▸ **Task instructions**
Search for the word "applyLoad" in the entries. Each line that holds it should be copied.

▸ **Available data**
/-! ### Loads and departures -/

/-- The changes of a load to the tables, named by its step (R79). -/
def State.applyLoad (w : Nat) (s : State) : State :=
  let v := s.wafer w
  let joins := s.lot.st == .opened && !v.member
  let v1 := { v with progress := .loaded, visited := 0 }
  let v2 := if joins then { v1 with member := true, lotTag := s.lot.tag } else v1
  ((s.setWafer w v2).onHand fun h => { h with stage := some w, prior := some v.progress }).name
    ([waferStateWord w, handlingStatus] ++ if joins then [waferTagWord w] else [])

/-- A load, and its notice, after which the lot unit counts the join and zeroes the wafer values (R79, R187, R190). -/
def State.load (w : Nat) (s : State) : State :=
  let joins := s.lot.st == .opened && !(s.wafer w).member
  (s.applyLoad w).goOn (loadSteps joins)

/-- The progress that a departure gives a wafer (R80). -/
def departureProgress (visited pending : Nat) (prior : Option Progress) : Progress :=
  if 0 < visited then (if pending = 0 then .reviewed else .partly) else prior.getD .new

/-- The departure notice and its effects on the other blocks, each of which makes its own steps (R80). -/
def State.departureNotice (w : Nat) (s : State) : State :=
  let s1 := State.departSequencer s (s.departList.departFocus.departTransform.emit .departMotion)
  if 0 < (s.wafer w).visited then s1.emit (countOp s1 0 (some w)) else s1

/-- A departure of the stage wafer: its progress is written and the stage wafer cleared, in the step in hand, and the
notice follows (R80). That the recorded prior progress is then none is the model's choice (log 35). -/
def State.depart (w : Nat) (s : State) : State :=
  let v := s.wafer w
  let s1 := s.setWafer w { v with progress := departureProgress v.visited s.pendingCount s.hand.prior }
  let s2 := (s1.onHand fun h => { h with stage := none, prior := none }).name [waferStateWord w, handlingStatus]
  s2.departureNotice w

/-! ### Transfers -/

/-- The TRANSFER record of a slot (R75, R198, section 12.7). -/
def transferRecord (s : State) (k : Nat) : Record :=
  let t := s.slot k
  { kind := 3, qualifier := t.reason.num, wafer := t.wafer,
    w1 := field 0 6 t.source.num + field 8 6 t.dest + field 16 2 k + field 24 8 t.tag.toNat,
    w2 := t.robotCode.setWidth 32, w3 := (s.wafer t.wafer).id }

/-- The TRANSFER report is staged in the handling staging slot (R75). -/
def State.stageTransfer (k : Nat) (s : State) : State :=
  { s with report := { s.report with handSlot := some (transferRecord s k) } }

/-- A wafer is the wafer of a QUEUED or SENT slot (R61). -/
def waferOfSlot (s : State) (w : Nat) : Bool := [0, 1, 2, 3].any fun k => (s.slot k).open && (s.slot k).wafer == w

/-- A position is claimed as the destination of the SENT transfer (R61). -/
def sentDestination (s : State) (d : Nat) : Bool :=
  match s.sentSlot with
  | none => false
  | some k => (s.slot k).dest == d

/-- The sequencer is IDLE, READY or DONE (R61, R65). -/
def sequencerAside (s : State) : Bool := s.seq.st == .idle || s.seq.st == .ready || s.seq.st == .done

/-- The first slot of a carrier (R41). -/
def carrierBase : Carrier → Nat
  | .a => 0
  | .b => 25

/-- A wafer is UNMAPPED or SUSPECT. -/
def Wafer.lost (v : Wafer) : Bool := v.progress == .unmapped || v.suspect

/-- The result of the checks of a GO for the GO code (R61). -/
def goCheck (s : State) (k : Nat) : Code :=
  let w := (s.slot k).waferCopy.toNat
  let d := (s.slot k).destCopy.toNat
  let v := s.wafer w
  let p := s.posn d
  if (s.slot k).open then .busy
  else if 50 ≤ w ∨ v.lost = true then .badWafer
  else if waferOfSlot s w then .waferBusy
  else if 55 ≤ d ∨ v.place = .pos d then .badDest
  else if d < 50 ∧ d ≠ w then .notHome
  else if p.uncertain then .destUncertain
  else if p.reservation.isSome || sentDestination s d then .destReserved
  else if (match p.occupant with | none => false | some o => !waferOfSlot s o) then .destOccupied
  else if v.place == .pos Config.posST && !sequencerAside s then .stageBusy
  else .ok

/-- An accepted GO (R62). -/
def State.queueTransfer (k : Nat) (s : State) : State :=
  let t := s.slot k
  let d := t.destCopy.toNat
  let s1 := s.setSlot k
    { t with st := .queued, acked := false, reason := .noReason, goResult := .ok, tag := 0, robotCode := 0,
             wafer := t.waferCopy.toNat, dest := d }
  let s2 := s1.setPosn d { s1.posn d with reservation := some k }
  (s2.onHand fun h => { h with queue := h.queue ++ [k] }).name [slotWord k, positionWord d]

/-- The handling unit takes the GO word of a slot (R61, R62). -/
def State.takeGo (k : Nat) (d : Word) (s : State) : State :=
  let result := if d = 1 then goCheck s k else .unknown
  let s1 := if result == .ok then s.queueTransfer k
    else (s.setSlot k { s.slot k with goResult := result }).name [slotWord k]
  s1.emit .finishHost

/-- What a send attempt finds (R65). -/
inductive Attempted where
  | fails (reason : FailReason)
  | waits
  | sends
  deriving DecidableEq, Repr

▸ **Exercise response**
def State.applyLoad (w : Nat) (s : State) : State :=
  (s.applyLoad w).goOn (loadSteps joins)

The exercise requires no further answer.